-- ==== Sys2Proof/Machine/Coll.lean ====
section
/-! DEFINITION. Caravan entries, collectives, groups and publish entries; the reduction tree and its sites; partials in P40 and Q16
(R310 to R328). -/

namespace Sys2Proof.Machine

/-! Fields of the caravan section (Tables 12.2, 12.4, 12.12). -/

def caAction (e : Nat) : Nat := bits e 0 4
def caTokens (e : Nat) : Nat := bits e 8 24
def caOp0 (e : Nat) : Nat := bits e 128 32
def caOp1 (e : Nat) : Nat := bits e 160 32

def coKind (c : Nat) : Nat := bits c 32 4
def coQ16 (c : Nat) : Bool := bits c 36 2 == 1
def coFast (c : Nat) : Bool := bitAt c 38
def coDefers (c : Nat) : Bool := bitAt c 39
def coDw (c : Nat) : Nat := bits c 64 24
def coLand (c : Nat) : Nat := bits c 88 24
def coAexp (c : Nat) : Nat := bits c 112 24
def coHist (c : Nat) : Nat := bits c 136 24
def coDefer (c : Nat) : Nat := bits c 160 24
def coLrec (c : Nat) : Nat := bits c 184 24
def coGroup (c : Nat) : Nat := bits c 208 16
def coMcast (c : Nat) : Nat := bits c 224 16
def coGrace (c : Nat) : Nat := bits c 240 32
def coSrc (c : Nat) : Nat := bits c 272 24
def coAckCtr (c : Nat) : Nat := bits c 296 16
def coLandCtr (c : Nat) : Nat := bits c 312 16

def puPub (p : Nat) : Nat := bits p 0 24
def puRecv (p : Nat) : Nat := bits p 24 24
def puMcast (p : Nat) : Nat := bits p 48 16
def puColl (p : Nat) : Nat := bits p 64 12

def collOf (im : Image) (i : Nat) : Nat := im.car.colls.getD i 0
def groupOf (im : Image) (i : Nat) : List Nat := im.car.groups.getD i []
def pubOf (im : Image) (i : Nat) : Nat := im.car.pubs.getD i 0

/-- The entry of an action that names a collective. -/
def entryFor (im : Image) (action coll : Nat) : Option Nat :=
  (im.car.entries.zipIdx.find? (fun e => caAction e.1 == action && caOp0 e.1 == coll)).map (·.2)

/-- Expected leaf contributions of a chunk. -/
def tokensOf (im : Image) (coll : Nat) : Nat := ((entryFor im 1 coll).map (fun i => caTokens (im.car.entries.getD i 0))).getD 0

/-- Members of a collective, in logical position order. -/
def membersOf (im : Image) (coll : Nat) : List Nat := groupOf im (coGroup (collOf im coll))

def posOf (members : List Nat) (id : Nat) : Option Nat := members.findIdx? (· == id)

/-! Modules treated as absent. -/

/-- Peers declared lost, and those that have left with notice. -/
def goneModules (s : State) : List Nat := s.reductions.lost ++ s.reductions.retired

/-- Positions of absent modules. -/
def absentPos (s : State) (members : List Nat) : List Nat :=
  (members.zipIdx.filter (fun m => (goneModules s).contains m.1)).map (·.2)

/-! The tree across modules (R319). -/

/-- Members, absent positions and the position of the root. -/
structure Tree where
  g : Nat
  absent : List Nat
  rho : Nat
  deriving DecidableEq, Repr

def depth (t : Tree) : Nat := ceilLog2 t.g

/-- The site of node [a, a + 2^k); none when the node is absent. -/
def site (t : Tree) : Nat → Nat → Option Nat
  | 0, a => if a < t.g && !t.absent.contains a then some a else none
  | k + 1, a =>
    let c := a + t.rho % 2 ^ (k + 1)
    if c < t.g && !t.absent.contains c then some c
    else
      match site t k a with
      | some x => some x
      | none => site t k (a + 2 ^ k)

def presentNode (t : Tree) (a k : Nat) : Bool := (site t k a).isSome

/-- First position of the level-k node that covers a position. -/
def nodeLo (p k : Nat) : Nat := p / 2 ^ k * 2 ^ k

/-- First position of the other half of the node above the level-k node of a position. -/
def siblingLo (p k : Nat) : Nat := if nodeLo p k % 2 ^ (k + 1) == 0 then nodeLo p k + 2 ^ k else nodeLo p k - 2 ^ k

/-- The level of the highest node combined at a position. -/
def topLevel (t : Tree) (p : Nat) : Nat :=
  ((List.range (depth t + 1)).filter (fun k => site t k (nodeLo p k) == some p)).foldl max 0

/-- The partials of other modules that a site expects: each sibling below its highest node that is present (R319). -/
def expectedNodes (t : Tree) (p : Nat) : List (Nat × Nat) :=
  (List.range (topLevel t p)).filterMap (fun k => if presentNode t (siblingLo p k) k then some (siblingLo p k, k) else none)

/-! Partials. -/

def lanesPerBlock : Nat := 64
def chunkElems : Nat := 2048

def zeroPartial (q16 : Bool) (exp : Nat) : Partial :=
  { q16 := q16, vals := List.replicate 2048 0, exps := if q16 then List.replicate 32 exp else [], flags := if q16 then List.replicate 32 0 else [],
    maxe := 0, ssq := 0, ncont := 0, nstale := 0 }

def addP40 (a b : Nat) : Nat := enc40 (add40 (dec40 a) (dec40 b))
def sumLists (a b : List Nat) : List Nat := List.zipWith addP40 a b

/-- One lane added, saturating at ±32,767; the flag says that it saturated (R47). -/
def laneAdd (a b : Nat) : Nat × Bool :=
  let x := toSigned 16 a + toSigned 16 b
  (ofSigned 16 (clampI (-32767) 32767 x), decide (x < -32767) || decide (32767 < x))

/-- Blocks of a Q16 partial: lanes, exponent, flags. -/
def blocksOf (p : Partial) : List (List Nat × Nat × Nat) :=
  (List.range 32).map (fun j => ((p.vals.drop (64 * j)).take 64, p.exps.getD j 0, p.flags.getD j 0))

/-- Two Q16 blocks added: lanes, and the flags ORed; a nonfinite block has zero lanes (R47, Table 2.8). -/
def addBlock (a b : List Nat × Nat × Nat) : List Nat × Nat × Nat :=
  let r := List.zipWith laneAdd a.1 b.1
  let fl := a.2.2 ||| b.2.2 ||| b2n (r.any (·.2))
  (if bitAt fl 1 then List.replicate 64 0 else r.map (·.1), max a.2.1 b.2.1, fl)

/-- A node's two children, left then right (R320, R322). -/
def combine (a b : Partial) : Partial :=
  let m := { a with maxe := max a.maxe b.maxe, ssq := addP40 a.ssq b.ssq, ncont := a.ncont + b.ncont, nstale := min 16383 (a.nstale + b.nstale) }
  if a.q16 then
    let bs := List.zipWith addBlock (blocksOf a) (blocksOf b)
    { m with vals := bs.flatMap (·.1), exps := bs.map (·.2.1), flags := bs.map (·.2.2) }
  else { m with vals := sumLists a.vals b.vals }

/-- The partial held for a node. -/
def partAt (parts : List (Nat × Nat × Partial)) (lo k : Nat) : Option Partial :=
  (parts.find? (fun x => x.1 == lo && x.2.1 == k)).map (·.2.2)

/-- Climb from a node to the highest one that this site combines; none while a child is missing (R319, R320). What a peer sent before it
was lost stays in. -/
def climb (t : Tree) (p : Nat) (parts : List (Nat × Nat × Partial)) : Nat → Nat → Partial → Option (Nat × Partial)
  | 0, k, v => some (k, v)
  | n + 1, k, v =>
    if depth t ≤ k || site t (k + 1) (nodeLo p (k + 1)) != some p then some (k, v)
    else
      let sib := siblingLo p k
      match partAt parts sib k with
      | none => if presentNode t sib k then none else climb t p parts n (k + 1) v
      | some w => climb t p parts n (k + 1) (if sib < nodeLo p k then combine w v else combine v w)

/-- Fast mode: every expected partial and the module's own, in arrival order (R320). -/
def gather (t : Tree) (p : Nat) (parts : List (Nat × Nat × Partial)) : Option (Nat × Partial) :=
  let want := (p, 0) :: expectedNodes t p
  let have_ := parts.filter (fun x => want.contains (x.1, x.2.1) || !presentNode t x.1 x.2.1)
  if want.all (fun w => (partAt parts w.1 w.2).isSome) then
    match have_ with
    | [] => none
    | x :: r => some (topLevel t p, r.foldl (fun a y => combine a y.2.2) x.2.2)
  else none

/-- What a site's node is, once it can be formed. -/
def formNode (fast : Bool) (t : Tree) (p : Nat) (parts : List (Nat × Nat × Partial)) : Option (Nat × Partial) :=
  match partAt parts p 0 with
  | none => none
  | some own => if fast then gather t p parts else climb t p parts (depth t + 1) 0 own

/-- Biased exponent of a finite P40 value, 0 for one that is not finite (Table 12.6). -/
def expOf40 (w : Nat) : Nat := if bits w 31 8 == 255 then 0 else bits w 31 8

/-- Sum of squares in P40 over the fixed tree (R207). -/
def ssqOf (vals : List Nat) : Nat := enc40 (sum40all (vals.map (fun w => mul40 (dec40 w) (dec40 w))))

/-! Conversion to Q16 (R324). -/

/-- A block of a P40 partial as Q16 at an exponent; `rm` rounds by element. -/
def toBlock (e : Nat) (rm : Nat → Rm) (vals : List Nat) (j : Nat) : List Nat × Nat × Nat :=
  let vs := (vals.drop (64 * j)).take 64
  if vs.any (fun w => bits w 31 8 == 255) then (List.replicate 64 0, e, 2)
  else if e == 0 then (List.replicate 64 0, 0, 1)
  else
    let r := vs.zipIdx.map (fun v => roundInt (-32767) 32767 (rm (64 * j + v.2)) (fvScale (127 - (e : Int)) (dec40 v.1)))
    (r.map (fun x => ofSigned 16 x.1), e, b2n (r.any (·.2)))

def toQ16 (e : Nat) (rm : Nat → Rm) (p : Partial) : Partial :=
  let bs := (List.range 32).map (toBlock e rm p.vals)
  { p with q16 := true, vals := bs.flatMap (·.1), exps := bs.map (·.2.1), flags := bs.map (·.2.2) }

/-- The named blocks of a partial at a new exponent; the others carry exponent 0 and zero lanes (R327). -/
def toReplay (e blocks : Nat) (rm : Nat → Rm) (p : Partial) : Partial :=
  let bs := (List.range 32).map (fun j => if bitAt blocks j then toBlock e rm p.vals j else (List.replicate 64 0, 0, 0))
  { p with q16 := true, vals := bs.flatMap (·.1), exps := bs.map (·.2.1), flags := bs.map (·.2.2) }

/-- Clamp of an agreed exponent (R324). -/
def clampExp (i : Int) : Nat := (clampI 1 239 i).toNat

/-! Payloads (R48, R322, R327). -/

def sideRecord (p : Partial) : List Byte := (p.exps ++ p.flags).flatMap (leBytes 1)
def lanesBytes (l : List Nat) : List Byte := l.flatMap (leBytes 2)
def p40Bytes (l : List Nat) : List Byte := l.flatMap (leBytes 5)

/-- Split bytes into n little-endian numbers of w bytes. -/
def cutNats (w : Nat) : Nat → List Byte → List Nat
  | 0, _ => []
  | n + 1, l => ofLe (l.take w) :: cutNats w n (l.drop w)

/-- A received lane of −32,768 reads as −32,767 and sets `OVF` (R47). The reserved bits of a flag byte are ignored (Table 2.8). -/
def readLanes (lanes exps flags : List Nat) : List Nat × List Nat × List Nat :=
  (lanes.map (fun q => if q == 0x8000 then 0x8001 else q), exps,
   flags.zipIdx.map (fun f => f.1 % 4 ||| b2n (((lanes.drop (64 * f.2)).take 64).contains 0x8000)))

/-- Values of a chunk element's row and column in its tile. -/
def chunkElem (dw c i : Nat) : Option Nat := tileElem dw (c / 2) (32 * (c % 2) + i / 64) (i % 64)

end Sys2Proof.Machine
end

Required work: The word to find is "State". Copy every line of the data that holds it.

Output of the exercise:
def goneModules (s : State) : List Nat := s.reductions.lost ++ s.reductions.retired
def absentPos (s : State) (members : List Nat) : List Nat :=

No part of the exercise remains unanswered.